If this wouldn't work how easy is it to find work on farms and just live in a 4X4 camper to stay flexible and go where the work is?I'm skilled in wilderness life and could easely live in the bush too.

Thanks

Bushman


----------



## Wanderer (Jun 16, 2007)

Bushman said:


> Hi,
> 
> after checking immigration laws of Canada and USA i'm seeking infos regarding self employed working in Australia.
> My plan is to run a Hot Dog Kart in crouwded places,sell sausages,snacks and beverages at fairs,football games,street corners and so on.
> ...


You're right in that it is not such an easy matter re immigration and that to most countries I suspect, there essentially being needed skills in a particular occupation for starters and that needing to be in demand too.

Sounds like you may have already had a look at the immigration regulations and other than skills to be employed rather than self employed, there're business visas but a lot of capital required, and then other than that you have various student visas, tourist visas on which you can do WWOOF Australia or Working Holiday Visas if eligible.

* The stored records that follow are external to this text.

-- ==== Sys2Proof/Machine/TestEngine.lean ====
section
/-! DEFINITION. The memory test engine's commands (R250-R253, R259-R262). -/

namespace Sys2Proof.Machine

/-- The fields of a command's registers (R259, R260). -/
def teOpcode (cmd : Word) : Nat := bitsOf cmd.toNat 0 8
/-- PC. -/
def tePc (cmd : Word) : Nat := bitsOf cmd.toNat 8 8
/-- PATTERN. -/
def tePattern (cmd : Word) : Nat := bitsOf cmd.toNat 20 4
/-- ROW. -/
def TestEngine.row (t : TestEngine) : Nat := bitsOf t.arg0.toNat 0 14
/-- SID. -/
def TestEngine.sid (t : TestEngine) : Nat := bitsOf t.arg0.toNat 16 4
/-- BANK. -/
def TestEngine.bank (t : TestEngine) : Nat := bitsOf t.arg0.toNat 20 4
/-- GRANULE. -/
def TestEngine.granule (t : TestEngine) : Nat := bitsOf t.arg0.toNat 24 1
/-- ROW_END. -/
def TestEngine.rowEnd (t : TestEngine) : Nat := bitsOf t.arg0.toNat 32 14

/-- A bank of a stack: pseudo-channel, SID, physical bank. -/
def teBank (pc sid bank : Nat) : Nat := (pc * 3 + sid) * 16 + bank
/-- The bank that a command names. -/
def TestEngine.bankKey (t : TestEngine) (cmd : Word) : Nat := teBank (tePc cmd) t.sid t.bank
/-- The granule that a command names. -/
def TestEngine.granuleKey (t : TestEngine) (cmd : Word) : Nat := t.bankKey cmd * 32768 + t.row * 2 + t.granule

/-- A command that names one pseudo-channel and a location names ones that exist (R259, R260). -/
def TestEngine.placeOk (t : TestEngine) (cmd : Word) : Bool := decide (tePc cmd < 32 ∧ t.sid < 3)

/-- A command of the test engine is taken (R27, R250, R253, R254, R478): START is 1, the engine does not run, the device is in bring-up
mode before the lock, and the function is served and may write the block. -/
def State.teTakes (s : State) (who : Fn) (i : Nat) (start : Bool) : Bool :=
  start && s.fnOpen who && s.ctl.boot.bringup && s.ctl.rwb && s.stackWritable who i && !(s.w.stack i).te.busy

/-- START (R253, R261): the fields are kept, the records of the last command are gone, and the engine runs; `res` is the RESULT
that the command ends with. What a command does is taken to be done at its START (DESIGN CHOICE, log entry 57). -/
def TestEngine.begin_ (t : TestEngine) (cmd : Word) (res : Byte) : TestEngine :=
  { t with cmd := teCmdKept cmd, overflow := 0, records := 0, busy := true, doneResult := res }

/-- A command that completes at once (R253). -/
def TestEngine.reject (t : TestEngine) (cmd : Word) (res : Byte) : TestEngine :=
  { t with cmd := teCmdKept cmd, overflow := 0, records := 0, result := res }

/-- Records enter the buffer, up to 2,048 (R261, R262). -/
def TestEngine.record (t : TestEngine) (l : List (Word × Word)) : TestEngine :=
  let kept := l.take 2048
  { t with
    records := BitVec.ofNat 16 kept.length, overflow := satAdd 0 (l.length - 2048)
    buf := t.buf.writeN 0 (kept.flatMap fun e => leBytes 8 e.1.toNat ++ leBytes 8 e.2.toNat) }

/-- A command with the opcode named runs on a stack: arguments out of range end with 0x01, an absent stack with 0x05 (R253,
R259-R261). -/
def State.teRun (s : State) (who : Fn) (i op : Nat) (cmd : Word) (argsOk : TestEngine → Bool) (f : Work → Work) : State :=
  if s.teTakes who i (cmd.getLsbD 63) && decide (teOpcode cmd = op) then
    let x := s.w.stack i
    if !argsOk x.te then s.updTe i fun t => t.reject cmd 0x01
    else if !x.present then s.updTe i fun t => t.reject cmd 0x05
    else s.onW f
  else s

/-- The test engine of a stack and its repair counts change. -/
def Work.updTest (w : Work) (i : Nat) (f : TestEngine → TestEngine) : Work := w.updStack i fun x => { x with te := f x.te }

/-- A failure record of TRAIN (R253, R262): ROW 0x3FFF and the channel's first pseudo-channel; what else it holds the spec does not
state, and is free. -/
def trainRecord (j : Nat) (a b : Word) : Word × Word :=
  ((a &&& ~~~(0x1FFF81F : Word)) ||| BitVec.ofNat 64 (0x3FFF * 2 ^ 11 + 2 * j), b)

/-- The records of the channels that failed training. -/
def Work.trainRecords (w : Work) : List Nat → List (Word × Word) × Work
  | [] => ([], w)
  | j :: js =>
    let (a, w1) := w.draw
    let (b, w2) := w1.draw
    let (l, w3) := Work.trainRecords w2 js
    (trainRecord j a b :: l, w3)

/-- TRAIN of a stack (R253). -/
def Work.runTrain (w : Work) (i : Nat) (cmd : Word) (failed : BitVec 16) : Work :=
  let js := (List.range 16).filter fun j => failed.getLsbD j
  let (l, w1) := w.trainRecords js
  w1.updTest i fun t => (t.begin_ cmd (if js.isEmpty then 0x00 else 0x06)).record l

/-- TRAIN (R253): the row carries no register word; the other fields of TE_CMD stay as they were. -/
def execTeTrain (who : Fn) (s : Fin 16) (failed : BitVec 16) (st : State) : Host.Outcome State Fault Refusal :=
  let cmd : Word := ((st.w.stack s.val).te.cmd &&& ~~~(0xFF : Word)) ||| (0x8000000000000001 : Word)
  .next (st.teRun who s.val 0x01 cmd (fun _ => true) fun w => w.runTrain s.val cmd failed)

/-- MARCH names pseudo-channels, rows and a pattern that exist (R259, R260). -/
def TestEngine.marchOk (t : TestEngine) (cmd : Word) : Bool :=
  decide ((tePc cmd < 32 ∨ tePc cmd = 0xFF) ∧ tePattern cmd ≤ 5 ∧ t.row ≤ t.rowEnd)

/-- A granule lies in the rows that MARCH writes. -/
def TestEngine.marched (t : TestEngine) (cmd : Word) (key : Nat) : Bool :=
  let row := key % 32768 / 2
  decide ((tePc cmd = 0xFF ∨ key / 32768 / 48 = tePc cmd) ∧ t.row ≤ row ∧ row ≤ t.rowEnd)

/-- MARCH of a stack (R253, R262): a record per failing word that it finds; what its last write leaves in the array the spec does
not state. -/
def Work.runMarch (w : Work) (i : Nat) (cmd : Word) (found : List (Word × Word)) : Work :=
  w.updTest i fun t =>
    let u := (t.begin_ cmd (if found.isEmpty then 0x00 else 0x04)).record found
    { u with raw := u.raw.filter fun e => !t.marched cmd e.1 }

/-- MARCH (R253). -/
def execTeMarch (who : Fn) (s : Fin 16) (v : Word) (found : List (Word × Word)) (st : State) : Host.Outcome State Fault Refusal :=
  .next (st.teRun who s.val 0x02 v (fun t => t.marchOk v) fun w => w.runMarch s.val v found)

/-- RAW_WRITE (R253): ARG1 in every word of the granule. -/
def execTeRawWrite (who : Fn) (s : Fin 16) (v : Word) (st : State) : Host.Outcome State Fault Refusal :=
  .next (st.teRun who s.val 0x03 v (fun t => t.placeOk v) fun w => w.updTest s.val fun t =>
    { t.begin_ v 0x00 with raw := t.raw.put (t.granuleKey v) t.arg1 })

/-- `n` free values. -/
def Work.draws (w : Work) : Nat → List Word × Work
  | 0 => ([], w)
  | n + 1 =>
    let (a, w1) := w.draw
    let (l, w2) := Work.draws w1 n
    (a :: l, w2)

/-- RAW_READ of a stack (R253): 64 data words at offset 0 of the buffer and 64 check bytes at 0x200. What a granule that was not
written raw holds, and the check bits of the stack's code, the spec does not state. -/
def Work.runRawRead (w : Work) (i : Nat) (cmd : Word) : Work :=
  let t := (w.stack i).te
  let (free, w1) := w.draws 64
  let (check, w2) := w1.draws 8
  let data := match t.raw.find? fun e => decide (e.1 = t.granuleKey cmd) with
    | some e => List.replicate 64 e.2
    | none => free
  w2.updTest i fun t =>
    let u := t.begin_ cmd 0x00
    { u with buf := (u.buf.writeN 0 (data.flatMap fun x => leBytes 8 x.toNat)).writeN 0x200 (check.flatMap fun x => leBytes 8 x.toNat) }

/-- RAW_READ (R253). -/
def execTeRawRead (who : Fn) (s : Fin 16) (v : Word) (st : State) : Host.Outcome State Fault Refusal :=
  .next (st.teRun who s.val 0x04 v (fun t => t.placeOk v) fun w => w.runRawRead s.val v)

/-- The hard repairs left in a bank (R253, R262; DESIGN CHOICE, log entry 40). -/
def TestEngine.hardLeft (t : TestEngine) (i key : Nat) : Nat := min 15 (Config.hardBudget i key - t.hardSpent.get 0 key)

/-- The budget record of a pseudo-channel and SID (R262). -/
def TestEngine.budget (t : TestEngine) (i pc sid : Nat) : Word × Word :=
  let banks := List.range 16
  (packReg ((sid, 5, 2) :: (pc, 0, 5) :: banks.map fun b => ((t.soft.get false (teBank pc sid b)).toNat, 16 + b, 1)),
   packReg (banks.map fun b => (t.hardLeft i (teBank pc sid b), 4 * b, 4)))

/-- The pseudo-channels that a command selects (R259). -/
def tePcs (cmd : Word) : List Nat := if tePc cmd = 0xFF then List.range 32 else [tePc cmd]

/-- BUDGET (R253): a record per pseudo-channel and SID. -/
def execTeBudget (who : Fn) (s : Fin 16) (v : Word) (st : State) : Host.Outcome State Fault Refusal :=
  .next (st.teRun who s.val 0x05 v (fun _ => decide (tePc v < 32 ∨ tePc v = 0xFF)) fun w => w.updTest s.val fun t =>
    (t.begin_ v 0x00).record ((tePcs v).flatMap fun pc => [0, 1, 2].map fun sid => t.budget s.val pc sid))

/-- A repair command on a stack: the bank's repairs and the counts of its pseudo-channel (R258). -/
def Work.repair (w : Work) (i pc : Nat) (f : TestEngine → TestEngine) (g : PcErr → PcErr) : Work :=
  w.updStack i fun x => { x with te := f x.te, pcErr := x.pcErr.upd .zero pc g }

/-- SOFT_REPAIR of a stack (R253): a bank's soft repair serves one row. -/
def Work.runSoftRepair (w : Work) (i : Nat) (cmd : Word) : Work :=
  let t := (w.stack i).te
  if t.soft.get false (t.bankKey cmd) then w.updTest i fun t => t.begin_ cmd 0x02
  else w.repair i (tePc cmd) (fun t => { t.begin_ cmd 0x00 with soft := t.soft.set false (t.bankKey cmd) true })
    fun e => { e with soft := satAdd e.soft 1 }

/-- SOFT_REPAIR (R253). -/
def execTeSoftRepair (who : Fn) (s : Fin 16) (v : Word) (st : State) : Host.Outcome State Fault Refusal :=
  .next (st.teRun who s.val 0x06 v (fun t => t.placeOk v) fun w => w.runSoftRepair s.val v)

/-- HARD_REPAIR of a stack (R251, R253, R258): irreversible, verified or not. -/
def Work.runHardRepair (w : Work) (i : Nat) (cmd : Word) (verified : Bool) : Work :=
  let t := (w.stack i).te
  if t.hardLeft i (t.bankKey cmd) = 0 then w.updTest i fun t => t.begin_ cmd 0x02
  else w.repair i (tePc cmd)
    (fun t => { t.begin_ cmd (if verified then 0x00 else 0x03) with hardSpent := t.hardSpent.upd 0 (t.bankKey cmd) (· + 1) })
    fun e => { e with hard := satAdd e.hard 1 }

/-- HARD_REPAIR (R253). -/
def execTeHardRepair (who : Fn) (s : Fin 16) (v : Word) (verified : Bool) (st : State) : Host.Outcome State Fault Refusal :=
  .next (st.teRun who s.val 0x07 v (fun t => t.placeOk v) fun w => w.runHardRepair s.val v verified)

/-- SOFT_UNDO of a stack (R253): nothing is released where nothing is in use. -/
def Work.runSoftUndo (w : Work) (i : Nat) (cmd : Word) : Work :=
  let t := (w.stack i).te
  if t.soft.get false (t.bankKey cmd) then
    w.repair i (tePc cmd) (fun t => { t.begin_ cmd 0x00 with soft := t.soft.set false (t.bankKey cmd) false })
      fun e => { e with soft := e.soft - 1 }
  else w.updTest i fun t => t.begin_ cmd 0x00

/-- SOFT_UNDO (R253). -/
def execTeSoftUndo (who : Fn) (s : Fin 16) (v : Word) (st : State) : Host.Outcome State Fault Refusal :=
  .next (st.teRun who s.val 0x08 v (fun t => t.placeOk v) fun w => w.runSoftUndo s.val v)

/-- P1500 of a stack (R253): ARG1[23:8] bits of the buffer are replaced by those shifted out. -/
def Work.runP1500 (w : Work) (i : Nat) (cmd : Word) (shiftedOut : List Byte) : Work :=
  w.updTest i fun t =>
    let n := bitsOf t.arg1.toNat 8 16
    let old := leNat (t.buf.readN 0 ((n + 7) / 8))
    let new := old / 2 ^ n * 2 ^ n + leNat shiftedOut % 2 ^ n
    { t.begin_ cmd 0x00 with buf := t.buf.writeN 0 (leBytes ((n + 7) / 8) new) }

/-- P1500 (R253): the row carries no register word; the other fields of TE_CMD stay as they were. -/
def execTeP1500 (who : Fn) (s : Fin 16) (shiftedOut : List Byte) (st : State) : Host.Outcome State Fault Refusal :=
  let cmd : Word := ((st.w.stack s.val).te.cmd &&& ~~~(0xFF : Word)) ||| (0x8000000000000009 : Word)
  .next (st.teRun who s.val 0x09 cmd (fun _ => true) fun w => w.runP1500 s.val cmd shiftedOut)

/-- TE_INVALID_COMMAND (R253): every opcode but the nine completes at once with RESULT 0x01. -/
def execTeInvalidCommand (who : Fn) (s : Fin 16) (v : Word) (st : State) : Host.Outcome State Fault Refusal :=
  .next (
    if st.teTakes who s.val (v.getLsbD 63) && !decide (1 ≤ teOpcode v ∧ teOpcode v ≤ 9) then
      st.updTe s.val fun t => t.reject v 0x01
    else st)

/-- TE_COMMAND_DONE (R253, R261). -/
def execTeCommandDone (s : Fin 16) (st : State) : Host.Outcome State Fault Refusal :=
  .next (if (st.w.stack s.val).te.busy then st.updTe s.val fun t => { t with busy := false, result := t.doneResult } else st)

end Sys2Proof.Machine
end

If you have a look in the Visas & Immigration section there is a sticky thread there re Immi links and you'll find a few threads with discussions on various aspects.


----------



## Bushman (Feb 28, 2010)

Wanderer said:


> You're right in that it is not such an easy matter re immigration and that to most countries I suspect, there essentially being needed skills in a particular occupation for starters and that needing to be in demand too.
> 
> Sounds like you may have already had a look at the immigration regulations and other than skills to be employed rather than self employed, there're business visas but a lot of capital required, and then other than that you have various student visas, tourist visas on which you can do WWOOF Australia or Working Holiday Visas if eligible.
> 
> If you have a look in the Visas & Immigration section there is a sticky thread there re Immi links and you'll find a few threads with discussions on various aspects.


That was very helpfull,thank you Wanderer.
This WWOOF is a great idea,but i cant see the chance to stay with my family in Australia after the limited period of time we are allowed to work on the farms.
We can not get a residence permit or any other permit to stay through this program,is this right?Because we cant move allways around on the globe after our visa ran out.
What would you suggest for a family with a 6 year old boy?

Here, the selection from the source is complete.